What is needed
Lines from the material below that hold the string "fields" are what is needed; copy each of them.

Start of Supplied material

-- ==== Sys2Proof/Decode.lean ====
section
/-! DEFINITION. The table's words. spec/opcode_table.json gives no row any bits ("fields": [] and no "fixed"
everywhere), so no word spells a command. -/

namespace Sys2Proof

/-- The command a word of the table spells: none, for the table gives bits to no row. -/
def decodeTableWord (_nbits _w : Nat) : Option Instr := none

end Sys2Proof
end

End of Supplied material
Start of Supplied material

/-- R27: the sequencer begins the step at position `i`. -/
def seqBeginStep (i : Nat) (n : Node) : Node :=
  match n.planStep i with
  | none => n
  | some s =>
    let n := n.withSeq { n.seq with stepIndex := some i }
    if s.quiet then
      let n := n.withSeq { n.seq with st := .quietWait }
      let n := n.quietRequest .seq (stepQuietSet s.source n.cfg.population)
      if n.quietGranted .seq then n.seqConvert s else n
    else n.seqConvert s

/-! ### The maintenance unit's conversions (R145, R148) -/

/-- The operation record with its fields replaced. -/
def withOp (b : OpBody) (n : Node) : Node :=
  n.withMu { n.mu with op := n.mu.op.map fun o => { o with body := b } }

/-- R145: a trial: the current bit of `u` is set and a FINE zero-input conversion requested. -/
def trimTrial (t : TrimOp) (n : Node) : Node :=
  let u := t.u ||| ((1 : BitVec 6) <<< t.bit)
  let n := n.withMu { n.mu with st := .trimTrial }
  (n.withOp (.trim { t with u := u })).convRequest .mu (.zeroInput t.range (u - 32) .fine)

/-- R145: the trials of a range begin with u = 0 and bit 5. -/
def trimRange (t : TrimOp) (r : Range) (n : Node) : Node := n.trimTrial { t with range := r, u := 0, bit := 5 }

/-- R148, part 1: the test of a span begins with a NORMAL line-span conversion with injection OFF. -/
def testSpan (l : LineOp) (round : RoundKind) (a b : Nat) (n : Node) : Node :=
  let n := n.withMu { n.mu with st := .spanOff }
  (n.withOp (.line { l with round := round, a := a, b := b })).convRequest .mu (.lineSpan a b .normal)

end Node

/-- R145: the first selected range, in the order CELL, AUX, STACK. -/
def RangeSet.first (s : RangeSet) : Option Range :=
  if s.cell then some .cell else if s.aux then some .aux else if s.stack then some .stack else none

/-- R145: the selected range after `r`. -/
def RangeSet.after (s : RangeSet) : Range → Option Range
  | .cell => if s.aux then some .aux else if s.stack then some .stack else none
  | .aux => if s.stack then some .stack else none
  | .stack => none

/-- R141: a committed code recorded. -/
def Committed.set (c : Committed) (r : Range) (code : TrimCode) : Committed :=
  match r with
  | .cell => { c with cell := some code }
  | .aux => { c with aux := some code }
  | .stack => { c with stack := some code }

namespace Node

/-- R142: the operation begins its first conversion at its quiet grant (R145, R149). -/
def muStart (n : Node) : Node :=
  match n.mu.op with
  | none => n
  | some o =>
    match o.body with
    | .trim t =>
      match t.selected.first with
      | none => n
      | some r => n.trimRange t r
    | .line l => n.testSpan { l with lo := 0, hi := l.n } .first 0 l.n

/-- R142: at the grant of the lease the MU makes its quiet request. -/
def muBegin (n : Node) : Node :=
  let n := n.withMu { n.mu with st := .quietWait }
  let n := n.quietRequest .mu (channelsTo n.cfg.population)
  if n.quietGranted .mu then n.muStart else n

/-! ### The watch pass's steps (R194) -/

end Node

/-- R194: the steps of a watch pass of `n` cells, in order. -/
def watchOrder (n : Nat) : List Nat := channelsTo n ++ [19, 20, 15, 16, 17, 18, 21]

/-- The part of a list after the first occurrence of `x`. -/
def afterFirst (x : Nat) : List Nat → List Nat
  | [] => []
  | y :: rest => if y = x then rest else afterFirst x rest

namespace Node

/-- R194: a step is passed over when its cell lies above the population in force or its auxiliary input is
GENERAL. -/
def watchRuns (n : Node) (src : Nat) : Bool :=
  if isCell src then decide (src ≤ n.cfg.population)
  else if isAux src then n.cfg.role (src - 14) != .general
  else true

End of Supplied material
Start of Supplied material

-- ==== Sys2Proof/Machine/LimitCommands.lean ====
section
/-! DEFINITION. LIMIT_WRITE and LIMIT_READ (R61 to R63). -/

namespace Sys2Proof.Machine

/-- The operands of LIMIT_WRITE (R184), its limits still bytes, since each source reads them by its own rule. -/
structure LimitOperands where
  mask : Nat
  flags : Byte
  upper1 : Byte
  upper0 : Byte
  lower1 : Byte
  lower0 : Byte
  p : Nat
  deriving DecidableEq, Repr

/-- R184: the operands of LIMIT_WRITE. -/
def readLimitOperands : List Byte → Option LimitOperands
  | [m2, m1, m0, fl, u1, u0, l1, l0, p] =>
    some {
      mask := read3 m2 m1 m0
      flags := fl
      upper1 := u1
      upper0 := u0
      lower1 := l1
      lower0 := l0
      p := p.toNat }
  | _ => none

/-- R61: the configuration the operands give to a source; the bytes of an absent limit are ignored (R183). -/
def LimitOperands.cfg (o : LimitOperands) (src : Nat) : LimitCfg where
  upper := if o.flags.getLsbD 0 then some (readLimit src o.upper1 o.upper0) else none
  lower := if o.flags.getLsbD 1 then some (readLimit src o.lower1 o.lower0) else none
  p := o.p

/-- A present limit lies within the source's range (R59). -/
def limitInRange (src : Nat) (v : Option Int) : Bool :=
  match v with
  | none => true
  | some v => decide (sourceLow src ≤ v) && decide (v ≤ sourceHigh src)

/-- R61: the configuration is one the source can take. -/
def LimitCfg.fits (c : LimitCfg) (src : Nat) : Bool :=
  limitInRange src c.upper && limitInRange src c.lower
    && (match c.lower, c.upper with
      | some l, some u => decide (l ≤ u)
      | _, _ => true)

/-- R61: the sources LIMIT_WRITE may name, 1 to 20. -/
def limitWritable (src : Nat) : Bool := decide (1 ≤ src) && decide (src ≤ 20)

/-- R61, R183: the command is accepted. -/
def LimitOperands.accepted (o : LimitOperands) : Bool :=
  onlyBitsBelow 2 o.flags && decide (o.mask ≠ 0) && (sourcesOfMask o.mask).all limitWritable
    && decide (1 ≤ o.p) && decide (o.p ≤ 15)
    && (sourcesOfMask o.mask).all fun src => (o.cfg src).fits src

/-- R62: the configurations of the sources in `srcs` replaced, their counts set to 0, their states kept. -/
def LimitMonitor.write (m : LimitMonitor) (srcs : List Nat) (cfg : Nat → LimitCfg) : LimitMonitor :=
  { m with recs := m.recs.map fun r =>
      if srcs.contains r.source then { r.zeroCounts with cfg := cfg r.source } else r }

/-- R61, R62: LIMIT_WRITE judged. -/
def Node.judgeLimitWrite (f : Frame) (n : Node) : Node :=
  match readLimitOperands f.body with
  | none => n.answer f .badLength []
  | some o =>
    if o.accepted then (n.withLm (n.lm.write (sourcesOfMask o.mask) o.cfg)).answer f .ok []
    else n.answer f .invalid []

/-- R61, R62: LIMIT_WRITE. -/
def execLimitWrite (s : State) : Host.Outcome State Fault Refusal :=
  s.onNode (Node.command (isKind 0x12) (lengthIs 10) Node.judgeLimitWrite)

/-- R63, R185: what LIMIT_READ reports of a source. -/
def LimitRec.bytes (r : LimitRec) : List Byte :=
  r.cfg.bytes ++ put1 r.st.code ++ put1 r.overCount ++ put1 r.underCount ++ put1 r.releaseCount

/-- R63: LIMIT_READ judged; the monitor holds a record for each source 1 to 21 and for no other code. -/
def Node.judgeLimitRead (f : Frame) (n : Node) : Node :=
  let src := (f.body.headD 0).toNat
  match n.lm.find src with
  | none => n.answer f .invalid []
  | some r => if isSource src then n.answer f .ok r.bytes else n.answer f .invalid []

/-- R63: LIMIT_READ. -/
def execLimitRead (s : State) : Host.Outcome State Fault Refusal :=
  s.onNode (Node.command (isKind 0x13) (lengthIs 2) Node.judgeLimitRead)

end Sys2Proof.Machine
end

End of Supplied material

Exercise result
/-! DEFINITION. The table's words. spec/opcode_table.json gives no row any bits ("fields": [] and no "fixed"
/-- The operation record with its fields replaced. -/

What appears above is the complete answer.